Before running the whole application (gateway, producer,consumer), you must ramp up the infrastructure with Docker compose. The source is available here.
cd containers
docker compose up
You can now start both the producer and the consumer:
mvn clean spring-boot:run -Popentelemetry -f camel-producer/pom.xml
mvn clean spring-boot:run -Popentelemetry -f camel-consumer/pom.xml
The gateway can also be turned on and instrumented in the same way. You can run it as:
mvn clean spring-boot:run -Popentelemetry -f gateway/pom.xml
2.3.4 How is made the glue between the two applications?
The correlation is simply done using headers. For instance, in the consumer application, when we consume the messages as:
from("activemq:queue:HELLO.WORLD?disableReplyTo=true")
.routeId("consume-message")
.routeDescription("Consumer example")
.log(LoggingLevel.INFO, "New message with trace=${header.traceparent}")
.log("----> "+bodyAs(String.class).toString())
.log("HEADERS ${in.headers}")
.end();
I logged on purpose the traceparent
header.
New message with trace=00-1a4f6943b7ace96d7efae4c4404009d8-cfbdb98266a772d7-01
It allows to Jaeger to correlate our two transactions.
For your information, here are all the headers available while consuming the message
{__AMQ_CID=ID:XXXX-0:1,
accept=*/*,
accept-encoding=gzip,
deflate,
CamelHttpCharacterEncoding=UTF-8,
CamelHttpMethod=GET,
CamelHttpPath=,
CamelHttpUri=/camel/test,
CamelHttpUrl=http://127.0.0.1:8080/camel/test,
CamelMessageTimestamp=1693567851901,
CamelServletContextPath=/test,
content-length=0,
forwarded=proto=http;host="localhost:9080";for="127.0.0.1:39352",
host=127.0.0.1:8080,
JMSCorrelationID=null,
JMSCorrelationIDAsBytes=null,
JMSDeliveryMode=2,
JMSDestination=queue://HELLO.WORLD,
JMSExpiration=0,
JMSMessageID=ID:XXXX-1:1:1:1:75,
JMSPriority=4,
JMSRedelivered=false,
JMSReplyTo=null,
JMSTimestamp=1693567851901,
JMSType=null,
JMSXGroupID=null,
JMSXUserID=null,
traceparent=00-dea6abbd4357819b7416236bab19e557-8840b18dd799cfac-01,
user-agent=HTTPie/1.0.3,
x-forwarded-for=127.0.0.1,
x-forwarded-host=localhost:9080,
x-forwarded-port=9080,
x-forwarded-proto=http
}
2.4 Dashboard
To get traces, I ran this dumb command to inject traces into Jaeger:
while true ; http :9080/camel/test; end
Now, you can browse Jaeger (http://localhost:16686) and query it to find trace insights:
If you dig into one transaction, you will see the whole transaction:
And now, you can correlate two sub transactions:
3 Tempo & Grafana
This solution is pretty similar to the previous one. Instead of pushing all the data to Jaeger, we will use Tempo to store data and Grafana to render them. We don’t need to modify the configuration made in the existing Java applications.
3.1 Architecture
As mentioned above, the architecture is quite the same. Now, we have the collector which broadcast data to Tempo. We will then configure Grafana to query to it to get traces.

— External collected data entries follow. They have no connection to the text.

/-- The second operand's word is the word's bits 25 and 11:0, where bits 25, 7 and 4 are those of a data-processing
word (R101). -/
theorem encodeOperand2_decode {w : Word} (h : bit w 25 = true ∨ ¬ (bit w 4 = true ∧ bit w 7 = true)) :
    encodeOperand2 (decodeOperand2 w) = w &&& 0x02000FFF#32 := by
  unfold decodeOperand2
  cases h25 : bit w 25 with
  | true =>
    simp (disch := decide) only [if_true, encodeOperand2, placeBit_of_bit h25, place_of_field (w := w) rfl,
      ← BitVec.and_or_distrib_left]
    rfl
  | false =>
    have hz25 := and_place_of_bit h25 (by decide)
    cases h4 : bit w 4 with
    | true =>
      have hz7 := and_place_of_bit (w := w) (i := 7) (by simpa [h25, h4] using h) (by decide)
      simp (disch := decide) only [Bool.false_eq_true, if_false, if_true, encodeOperand2, placeBit_of_bit h4,
        code_shiftOfCode, place_of_field (w := w) rfl, ← BitVec.and_or_distrib_left]
      rw [and_widen _ hz25, and_widen _ hz7]
      rfl
    | false =>
      have hz4 := and_place_of_bit h4 (by decide)
      simp (disch := decide) only [Bool.false_eq_true, if_false, encodeOperand2, 
        code_shiftOfCode, place_of_field (w := w) rfl, ← BitVec.and_or_distrib_left]
      rw [and_widen _ hz25, and_widen _ hz4]
      rfl

/-- A data-processing word is rebuilt from its fields (R95). -/
theorem encodeDp_fields {w : Word} {c : Cond} {opcode : BitVec 4} {s : Bool}
    (hop : (field w 21 4).toNat = opcode.toNat) (hs : bit w 20 = s) (hc : condOfCode (field w 28 4) = some c)
    (hcls : field w 26 2 = 0#2) (h : bit w 25 = true ∨ ¬ (bit w 4 = true ∧ bit w 7 = true)) :
    encodeDp c opcode s (field w 16 4) (field w 12 4) (decodeOperand2 w) = w := by
  obtain rfl := BitVec.eq_of_toNat_eq hop
  obtain rfl := hs
  have hz : w &&& place (BitVec.allOnes 2) 26 = 0#32 := by
    rw [← place_of_field hcls (by decide)]
    rfl
  simp (disch := decide) only [encodeDp, encodeOperand2_decode h, code_of_condOfCode _ _ hc,
    placeBit_of_bit (w := w) rfl, place_of_field (w := w) rfl, ← BitVec.and_or_distrib_left]
  rw [and_widen _ hz]
  exact BitVec.and_allOnes

/-- The bits of a single Load/Store or coprocessor word above bit 11 are rebuilt from its fields (R102, R107, R114). -/
theorem encodeLs_fields {w : Word} {c : Cond} {cls : BitVec 3} (hc : condOfCode (field w 28 4) = some c)
    (hcls : field w 25 3 = cls) :
    encodeLs c cls (decodeIndexing w) (bit w 23) (bit w 22) (bit w 20) (field w 16 4) (field w 12 4) =
      w &&& 0xFFFFF000#32 := by
  have hp : (decodeIndexing w).p = bit w 24 := by
    unfold decodeIndexing; cases bit w 24 <;> cases bit w 21 <;> rfl
  have hw : (decodeIndexing w).w = bit w 21 := by
    unfold decodeIndexing; cases bit w 24 <;> cases bit w 21 <;> rfl
  simp (disch := decide) only [encodeLs, hp, hw, code_of_condOfCode _ _ hc, placeBit_of_bit (w := w) rfl,
    place_of_field (w := w) rfl, place_of_field hcls, ← BitVec.and_or_distrib_left]
  rfl

theorem encodeLsImm_fields {w : Word} {c : Cond} (hc : condOfCode (field w 28 4) = some c)
    (hcls : field w 25 3 = 2#3) :
    encodeLsImm c (decodeIndexing w) (bit w 23) (bit w 22) (bit w 20) (field w 16 4) (field w 12 4) (field w 0 12) =
      w := by
  simp (disch := decide) only [encodeLsImm, encodeLs_fields hc hcls, place_of_field (w := w) rfl,
    ← BitVec.and_or_distrib_left]
  exact BitVec.and_allOnes

theorem encodeLsReg_fields {w : Word} {c : Cond} (hc : condOfCode (field w 28 4) = some c)
    (hcls : field w 25 3 = 3#3) (h4 : bit w 4 = false) :
    encodeLsReg c (decodeIndexing w) (bit w 23) (bit w 22) (bit w 20) (field w 16 4) (field w 12 4) (field w 7 5)
      (shiftOfCode (field w 5 2)) (field w 0 4) = w := by
  simp (disch := decide) only [encodeLsReg, encodeLs_fields hc hcls, code_shiftOfCode, place_of_field (w := w) rfl,
    ← BitVec.and_or_distrib_left]
  rw [and_widen _ (and_place_of_bit h4 (by decide))]
  exact BitVec.and_allOnes

theorem encodeMisc_fields {w : Word} {c : Cond} (hc : condOfCode (field w 28 4) = some c)
    (hcls : field w 25 3 = 0#3) (h4 : bit w 4 = true) (h7 : bit w 7 = true) :
    encodeMisc c (decodeIndexing w) (bit w 23) (bit w 22) (bit w 20) (bit w 6) (bit w 5) (field w 16 4) (field w 12 4)
      (field w 8 4) (field w 0 4) = w := by
  simp (disch := decide) only [encodeMisc, encodeLs_fields hc hcls, placeBit_of_bit (w := w) rfl, placeBit_of_bit h4,
    placeBit_of_bit h7, place_of_field (w := w) rfl, ← BitVec.and_or_distrib_left]
  exact BitVec.and_allOnes

theorem encodeLsm_fields {w : Word} {c : Cond} (hc : condOfCode (field w 28 4) = some c)
    (hcls : field w 25 3 = 4#3) :
    encodeLsm c (bit w 24) (bit w 23) (bit w 22) (bit w 21) (bit w 20) (field w 16 4) (field w 0 16) = w := by
  simp (disch := decide) only [encodeLsm, code_of_condOfCode _ _ hc, placeBit_of_bit (w := w) rfl,
    place_of_field hcls, place_of_field (w := w) rfl, ← BitVec.and_or_distrib_left]
  exact BitVec.and_allOnes
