/-- The control slot word `w` (03 R65 to R70). -/
def decodeControl (w : Nat) : SlotOp :=
  match w / 2 ^ 24 % 256 with
  | 0 => .nop
  | 0x01 => .op (.br (field w 0 24))
  | 0x02 => .op (.jmpi (field w 18 6) (field w 12 6))
  | 0x03 => .op (.call (field w 0 24))
  | 0x04 => .op .ret
  | 0x05 => .op (.rep (field w 18 6) (field w 0 16))
  | 0x06 => .op (.yield (field w 18 6) (field w 0 18))
  | 0x07 => .op (.trap (field w 0 16))
  | 0x08 =>
    match w / 2 ^ 16 % 4 with
    | 0 => if w / 2 ^ 18 % 64 = 0 then .op .rett else .op (.rettResume (field w 18 6))
    | 1 => .op (.rettSkip (field w 18 6))
    | 2 => .op (.rettEnd (field w 18 6))
    | _ => .bad
  | 0x10 => .op (.copy (field w 18 6) (field w 12 6) (field w 6 6) (field w 0 6))
  | 0x11 => .op (.copych (field w 18 6) (field w 0 6))
  | 0x12 => .op (.copymc (field w 18 6) (field w 12 6) (field w 6 6) (field w 0 6))
  | 0x13 => .op (.cancel (field w 0 6))
  | 0x14 => .op (.waitany (field w 18 6) (field w 12 6))
  | 0x15 => .op (.waitall (field w 12 6))
  | 0x16 => .op (.ffrdy (field w 18 6) (field w 12 6))
  | 0x17 => .op (.tagclr (field w 12 6))
  | 0x18 => .op (.tagst (field w 18 6) (field w 0 6))
  | 0x20 => .op (.barinit (field w 18 6) (field w 12 6))
  | 0x21 => .op (.bararr (field w 18 6) (field w 12 6))
  | 0x22 => .op (.barwait (field w 18 6))
  | 0x23 => .op (.phase (field w 0 3))
  | 0x24 => .op .fence
  | 0x28 => .op (.subscr (field w 18 6) (field w 12 6) (field w 0 6))
  | 0x29 => .op (.slotwait (field w 18 6) (field w 0 6))
  | 0x2A => .op (.slotpop (field w 0 6))
  | 0x2B => .op (.slotdone (field w 0 6))
  | 0x2C => .op (.unsub (field w 18 6) (field w 0 6))
  | 0x30 => .op (.seqld (field w 18 6) (field w 6 6) (field w 0 6))
  | 0x31 => .op (.seqgo (field w 18 6) (field w 6 6))
  | 0x32 => .op .seqwait
  | 0x33 => .op (.gang (field w 18 6) (field w 12 6) (field w 6 6))
  | 0x38 => .op (.spawn (field w 18 6) (field w 12 6))
  | 0x39 => .op .taskend
  | 0x3A => .op .trigger
  | 0x3B => .op (.decide (field w 18 6) (field w 12 6))
  | 0x40 => .op (.pkadv (field w 18 6) (field w 0 16))
  | 0x41 => .op (.pkset (field w 18 6) (field w 0 16))
  | 0x42 => .op (.waitl (field w 18 6) (field w 0 16))
  | 0x48 => .op .held
  | 0x49 => .op (.commit (field w 0 3))
  | 0x4A => .op .squash
  | 0x4B => .op (.guard (field w 18 6) (field w 12 6))
  | 0x50 => .op (.symdecl (field w 18 6) (field w 2 16))
  | 0x51 => .op (.symrd (field w 18 6) (field w 14 4) (field w 12 2))
  | 0x52 => .op (.symgen (field w 18 6))
  | 0x58 => .op (.deadline (field w 18 6) (field w 0 16))
  | 0x59 => .op (.stepend (field w 18 6))
  | 0x60 => .op (.rdctl (field w 18 6) (field w 0 12))
  | 0x61 => .op (.wrctl (field w 12 6) (field w 0 12))
  | 0x62 => .op (.coll (field w 18 6) (field w 0 6))
  | _ => .bad

/-- A slot word read by its slot's class (02 R27). -/
def decodeSlot (c : SlotClass) (w : Nat) : SlotOp :=
  match c with
  | .scalar => decodeScalar w
  | .vector => decodeVector w
  | .special => decodeSpecial w
  | .memory => decodeMemory w
  | .matrix => decodeMatrix w
  | .control => decodeControl w

/-- The class of executable slot `i` (02 R26). -/
def slotClass (i : Nat) : SlotClass :=
  if i < 2 then .scalar else if i < 5 then .vector else if i = 5 then .special
  else if i < 8 then .memory else if i = 8 then .matrix else .control

/-- The first slot of a class. -/
def firstSlot (c : SlotClass) : Nat :=
  match c with
  | .scalar => 0 | .vector => 2 | .special => 5 | .memory => 6 | .matrix => 8 | .control => 9

/-- A word from its opcode and its fields, each a value at a bit. -/
def packWord (op : Nat) : List (Nat × Nat) → Nat
  | [] => op
  | (v, lo) :: fs => packWord (op + v * 2 ^ lo) fs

3.2 Collector configuration
The modification of the Collector is easy (for this example). We only have to specify the tempo URL.
receivers:
otlp:
protocols:
grpc:
endpoint: "0.0.0.0:4317"
http:
endpoint: "0.0.0.0:4318"
prometheus:
config:
scrape_configs:
- job_name: 'test'
metrics_path: '/actuator/prometheus'
scrape_interval: 5s
static_configs:
- targets: ['host.docker.internal:8080']
exporters:
otlp:
endpoint: tempo:4317
tls:
insecure: true
service:
pipelines:
traces:
receivers: [otlp]
exporters: [otlp]
3.3 Tempo configuration
I used here the standard configuration provided in the documentation:
server:
http_listen_port: 3200
distributor:
receivers: # this configuration will listen on all ports and protocols that tempo is capable of.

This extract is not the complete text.